Defining custom matchers#

Note: This part is for advanced users. If you are new to this package, you may skip this part for now.

You may also define your own matchers. A macther class should be defined like this:

class MyMatcher():
    def __init__(self, args): # 'args' means any number of arguments that you need
        # initialize it with args you need
        pass
    
    def get_values(self, data, data1, verbose=True): # data1 is matched to data
        # prepare the data that is needed to do the matching (if necessary)
        pass
    
    def match(self):
        # do the matching process and calculate:
        # idx : array of shape (len(data), ). 
        #     the index of a record in data1 that best matches the records in data
        # matched : boolean array of shape (len(data), ).
        #     whether the records in data can be matched to those in data1.
        return idx, matched

Merging catalogs#

Match tree#

If B is matched to A, I call A as the child data of B, and B as the parent data of A.

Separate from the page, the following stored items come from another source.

-- ==== Sys2Proof/Syntax.lean ====
section
/-! DEFINITION. The commands of the MCU1 block, one constructor per row of spec/opcode_table.json (30_encoding.md
R73). Operand fields are kept as the command word spells them: a value out of range decodes and is faulted when it
executes (R79). -/

namespace Sys2Proof

/-- The sixteen commands. -/
inductive Instr where
  /-- IRQ_SET_ENABLED (R84). -/
  | irqSetEnabled (index : BitVec 8) (enabled : Bool)
  /-- IRQ_SET_PRIORITY (R85). -/
  | irqSetPriority (index priority : BitVec 8)
  /-- EXTI_CONFIGURE (R92). -/
  | extiConfigure (pin port trigger : BitVec 8)
  /-- EXTI_HANDLE (R97). -/
  | extiHandle (pin : BitVec 8)
  /-- GPIO_CONFIGURE (R102), with its operand word `CFG` (R77). -/
  | gpioConfigure (pin port mode : BitVec 8) (cfg : Word)
  /-- GPIO_READ_PIN (R103). -/
  | gpioReadPin (pin port : BitVec 8)
  /-- GPIO_WRITE_PIN (R104). -/
  | gpioWritePin (pin port : BitVec 8) (value : Bool)
  /-- GPIO_TOGGLE_PIN (R105). -/
  | gpioTogglePin (pin port : BitVec 8)
  /-- SPI_INIT (R108), with its operand word `CR1CFG`. -/
  | spiInit (inst : BitVec 8) (dff errie : Bool) (cr1cfg : Word)
  /-- SPI_TRANSMIT (R109). -/
  | spiTransmit (inst : BitVec 8) (buf len : Word)
  /-- SPI_RECEIVE (R110). -/
  | spiReceive (inst : BitVec 8) (buf len : Word)
  /-- SPI_START_TX (R111). -/
  | spiStartTx (inst : BitVec 8) (buf len : Word)
  /-- SPI_START_RX (R112). -/
  | spiStartRx (inst : BitVec 8) (buf len : Word)
  /-- SPI_IRQ_HANDLE (R113). -/
  | spiIrqHandle (inst : BitVec 8)
  /-- SPI_CLOSE_TX (R122). -/
  | spiCloseTx (inst : BitVec 8)
  /-- SPI_CLOSE_RX (R122). -/
  | spiCloseRx (inst : BitVec 8)
  deriving DecidableEq, Repr, Inhabited

/-! ## Pseudo-instructions (R83), each the single command it stands for -/

def Instr.irqEnable (i : BitVec 8) : Instr := .irqSetEnabled i true
def Instr.irqDisable (i : BitVec 8) : Instr := .irqSetEnabled i false
def Instr.gpioSet (n p : BitVec 8) : Instr := .gpioWritePin n p true
def Instr.gpioClear (n p : BitVec 8) : Instr := .gpioWritePin n p false
def Instr.extiRising (n p : BitVec 8) : Instr := .extiConfigure n p 1
def Instr.extiFalling (n p : BitVec 8) : Instr := .extiConfigure n p 0
def Instr.extiBoth (n p : BitVec 8) : Instr := .extiConfigure n p 2

end Sys2Proof
end

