/-- The commands that write the interrupt controller (40_nvic.md). -/
def setsController : Instr → Bool
  | .irqSetEnabled _ _ | .irqSetPriority _ _ => true
  | .extiConfigure _ _ _ | .extiHandle _ | .gpioConfigure _ _ _ _ | .gpioReadPin _ _ | .gpioWritePin _ _ _
  | .gpioTogglePin _ _ | .spiInit _ _ _ _ | .spiTransmit _ _ _ | .spiReceive _ _ _ | .spiStartTx _ _ _
  | .spiStartRx _ _ _ | .spiIrqHandle _ | .spiCloseTx _ | .spiCloseRx _ => false

/-- The commands that run the Router (41_exti_router.md R92, 42_gpio_port.md R102). -/
def routesLines : Instr → Bool
  | .extiConfigure _ _ _ | .gpioConfigure _ _ _ _ => true
  | .irqSetEnabled _ _ | .irqSetPriority _ _ | .extiHandle _ | .gpioReadPin _ _ | .gpioWritePin _ _ _
  | .gpioTogglePin _ _ | .spiInit _ _ _ _ | .spiTransmit _ _ _ | .spiReceive _ _ _ | .spiStartTx _ _ _
  | .spiStartRx _ _ _ | .spiIrqHandle _ | .spiCloseTx _ | .spiCloseRx _ => false

/-- SPI_TRANSMIT or SPI_RECEIVE, by direction. -/
def blockingCommand (d : Direction) (k : BitVec 8) (buf len : Word) : Instr :=
  match d with
  | .tx => .spiTransmit k buf len
  | .rx => .spiReceive k buf len

/-- SPI_START_TX or SPI_START_RX, by direction. -/
def startCommand (d : Direction) (k : BitVec 8) (buf len : Word) : Instr :=
  match d with
  | .tx => .spiStartTx k buf len
  | .rx => .spiStartRx k buf len

/-- SPI_CLOSE_TX or SPI_CLOSE_RX, by direction. -/
def closeCommand (d : Direction) (k : BitVec 8) : Instr :=
  match d with
  | .tx => .spiCloseTx k
  | .rx => .spiCloseRx k

/-- The frame a micro-step stores to memory at position `m`, with the address it is stored at: a received frame of
SPI_RECEIVE (R110 `<m>`) or of RX_TICK (R116 `<y5>`). -/
def storedFrame (i : Instr) (m : MState) : Option (Word × FrameSize × Word) :=
  match i, m with
  | .spiReceive _ _ _, .blocking (.second b _ f x) => some (b, f, f.low x)
  | .spiIrqHandle _, .tick .rx _ (.second f _ b x) => some (b, f, f.low x)
  | _, _ => none

/-- What the Router leaves behind (R93 to R95). -/
def routed (s : State) (n p : Nat) (t : Trigger) : State :=
  { s with
    exti := { s.exti with
      rtsr := putBit s.exti.rtsr n (t != .falling), ftsr := putBit s.exti.ftsr n (t != .rising),
      imr := putBit s.exti.imr n true },
    exticr := s.exticr.setIfInBounds (n / 4)
      (match s.cfg.exticrMode with
        | .merge => insertField (s.exticr[n / 4]?.getD 0) 0xF (BitVec.ofNat 32 p) (4 * (n % 4))
        | .whole => BitVec.ofNat 32 p <<< (4 * (n % 4))) }

/-- The Router's accesses (R93 to R95). -/
def routerAccesses (s : State) : Nat :=
  match s.cfg.exticrMode with
  | .merge => 8
  | .whole => 7

/-- The speed, pull and type fields GPIO_CONFIGURE writes in every mode (R102 `<s1>` to `<s6>`). -/
def plainFields (x : Port) (n : Nat) (cfg : Word) : Port :=
  { x with
    ospeedr := insertField x.ospeedr 0x3 (cfg &&& 0x3) (2 * n),
    pupdr := insertField x.pupdr 0x3 ((cfg >>> 2) &&& 0x3) (2 * n),
    otyper := insertField x.otyper 0x1 ((cfg >>> 4) &&& 0x1) n }

/-- The alternate-function field of pin `n` (R102 `<s7>`, `<s8>`). -/
def alternateField (x : Port) (n : Nat) (cfg : Word) : Port :=
  if n < 8 then { x with afr0 := insertField x.afr0 0xF ((cfg >>> 8) &&& 0xF) (4 * n) }
  else { x with afr1 := insertField x.afr1 0xF ((cfg >>> 8) &&& 0xF) (4 * (n - 8)) }

/-- IRQ_SET_PRIORITY run for each priority of a list in turn, each from its first micro-step and without interference
(R90). -/
def setPriorities (i : BitVec 8) : List (BitVec 8) → State → Option State
  | [], s => some s
  | p :: ps, s =>
    match execRun 2 (.irqSetPriority i p) (s.goto .fresh) with
    | .next t => setPriorities i ps t
    | _ => none

/-- The frame a tick moves (R114 `<x4>`, `<x5>`; R116 `<y4>`, `<y5>`). -/
def frameMoved (s : State) (k : Nat) (d : Direction) (b : Word) (f : FrameSize) : State :=
  match d with
  | .tx => s.regWrite (.spi k .dr) (s.mem.readFrame b f)
  | .rx => (s.afterRead (.spi k .dr)).storeFrame b f (f.low ((s.inst k).rxbuf.setWidth 32))

/-- What `CLOSE(k, d)` leaves behind (R107). -/
def closed (s : State) (k : Nat) (d : Direction) : State :=
  s.mapInst k (fun x =>
    { x.setTc d TransferCtx.cleared with cr2 := putBit x.cr2 (enablePos s.cfg.pos d) false })

/-- One tick without interference: eight micro-steps, and `CLOSE`'s five more when it moves the last frame (R114, R116,
R107). -/
def runTick (k : BitVec 8) (d : Direction) (s : State) : Option State :=
  let last := (s.tc k.toNat d).len.toNat = (s.frameSizeOf k.toNat).bytes
  match execRun (if last then 13 else 8) (.spiIrqHandle k) (s.goto (.tick d [] .stRead)) with
  | .next t => some t
  | _ => none

/-- `n` ticks of one direction. -/
def ticks (k : BitVec 8) (d : Direction) : Nat → State → Option State
  | 0, s => some s
  | n + 1, s =>
    match runTick k d s with
    | some t => ticks k d n t
    | none => none

/-- `n` frames of a blocking transmit, SPIDEV taking each frame right after its `DR` write (R109, R130). -/
def sendFrames (k : BitVec 8) (buf len : Word) : Nat → State → Option State
  | 0, s => some s
  | n + 1, s =>
    match execRun 4 (.spiTransmit k buf len) s with
    | .next t => sendFrames k buf len n (t.spiEvent k.toNat .takeFrame)
    | _ => none

end Sys2Proof.Machine

/-! ## Encoding -/

/-- 30_encoding.md R72, R73, R74, R78: decoding the words of a well-formed command gives it back and leaves the words
after it. Every command, every operand value. -/
def Obligations.DecodeOfEncode : Prop :=
  ∀ (i : Instr) (ws : List Word), i.wellFormed = true → decode (encode i ++ ws) = .ok (i, ws)

/-- 30_encoding.md R72, R73, R74, R78: a command that decodes is well-formed, and the words it was read from are its
encoding: each spelling has one meaning and no bit of it is dropped. -/
def Obligations.EncodeOfDecode : Prop :=
  ∀ (ws rest : List Word) (i : Instr), decode ws = .ok (i, rest) → i.wellFormed = true ∧ ws = encode i ++ rest

/-- 30_encoding.md R72, R73, R74, R78: words of the spec's test vectors (95_test_vectors.md E5, Q1, L1.2, X13, G2, G10,
G12, G15, S1, S20, S25, S5, S16, S18, E10, G7, D7), each decoding to the command it stands for, or refused. -/
def Obligations.SampleWordsDecode : Prop :=
  decode [0x00002301] = .ok (.irqSetEnabled 35 false, [])
    ∧ decode [0x000F0002] = .ok (.irqSetPriority 0 15, [])
    ∧ decode [0x00010710] = .ok (.extiConfigure 7 1 0, [])
    ∧ decode [0x00000511] = .ok (.extiHandle 5, [])
    ∧ decode [0x01030320, 0x00000016] = .ok (.gpioConfigure 3 3 1 0x16, [])
    ∧ decode [0x00020521] = .ok (.gpioReadPin 5 2, [])
    ∧ decode [0x01000422] = .ok (.gpioWritePin 4 0 true, [])
    ∧ decode [0x00000023] = .ok (.gpioTogglePin 0 0, [])
    ∧ decode [0x00030030, 0x00000000] = .ok (.spiInit 0 true true 0, [])
    ∧ decode [0x00000031, 0x20000000, 1] = .ok (.spiTransmit 0 0x20000000 1, [])
    ∧ decode [0x00000033, 0x20000040, 8] = .ok (.spiStartTx 0 0x20000040 8, [])
    ∧ decode [0x00000135] = .ok (.spiIrqHandle 1, [])
    ∧ decode [0x00000036] = .ok (.spiCloseTx 0, [])
    ∧ decode [0x00000037] = .ok (.spiCloseRx 0, [])
    ∧ decode [0x00022301] = .error .reservedBits
    ∧ decode [0x01030320, 0x00000020] = .error .reservedCfg
    ∧ decode [0x00000033, 0x20000000] = .error .missingOperand

/-! ## The step -/

/-- 10_state.md R41, 60_exceptions.md R148, 43_spi_engine.md R121: when the schedule runs the top context, no return is
due, the context is not stuck, and the words at its current command decode to `i`, the step is `exec i` at the state that
has drawn the move (its schedule shortened, its dispatch order the move's: the model's own choice fields, logs 2
and 4). A command that completes moves its context to `pc + 1` with a fresh `mstate`; where that runs out a list that a
NOTIFY spliced in, the context goes back to the list beneath (log 10), whose dispatch goes on with the sub-handlers it
has left, and completes its own command when none is left. -/
def Obligations.StepRunsDecodedCommand : Prop :=
  (∀ (s : State) (o : Order) (rest : List Move) (i : Instr) (ws : List Word),
    s.mustReturn = false → s.sched = .run o :: rest → s.top.stuck = none → decode s.fetchWords = .ok (i, ws) →
      step s = exec i { s with sched := rest, order := o })
    ∧ ∀ s : State,
      let t := s.top
      let after : Frame := { t.cur with pc := t.cur.pc + 1, mst := .fresh }
      ((t.outer = [] ∨ skipCommands (t.cur.pc + 1) t.cur.prog ≠ []) → s.complete = s.setTop { t with cur := after })
        ∧ ∀ (f : Frame) (fs : List Frame), t.outer = f :: fs → skipCommands (t.cur.pc + 1) t.cur.prog = [] →
          (∀ h l, f.mst = .dispatch (h :: l) → s.complete = s.setTop { t with cur := f, outer := fs })
            ∧ (f.mst = .dispatch [] → s.complete = (s.setTop { t with cur := f, outer := fs }).complete)

/-- 30_encoding.md R78: a command word that does not decode sets REFUSED and leaves its context stuck; nothing else
changes but the model's own choice fields (logs 2 and 14). -/
def Obligations.StepRefusesUndecodableWord : Prop :=
  ∀ (s : State) (o : Order) (rest : List Move) (e : DecodeRefusal),
    s.mustReturn = false → s.sched = .run o :: rest → s.top.stuck = none → s.top.completed = false →
    decode s.fetchWords = .error e →
      step s = .next (State.setTop { s with sched := rest, order := o, refused := true }
        { s.top with stuck := some .refused })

Say B, C are matched to A, and D is matched to B. Then B, C are children of A, and D is child of B. When we try to merge everything into A (i.e. merge the information in A’s chilren, grandchildren, etc. into A), it may be useful to see all of its children/grandchildren, or what I call the match tree:

cat1.match_tree(detail=False)

Names with parentheses are already matched, thus they are not expanded and will be ignored when merging.
---------------
cat1
:   cat4
:   :   (cat1)
:   cat2
:   :   cat3v
---------------

From the match tree we may see that cat4 and cat2 are matched to cat1 and cat3v is matched to cat2. Although cat1 is also matched to cat4, this match is a duplication in this match tree, and will be ignored when merging everything (cat4, cat2 and cat3v) into cat1.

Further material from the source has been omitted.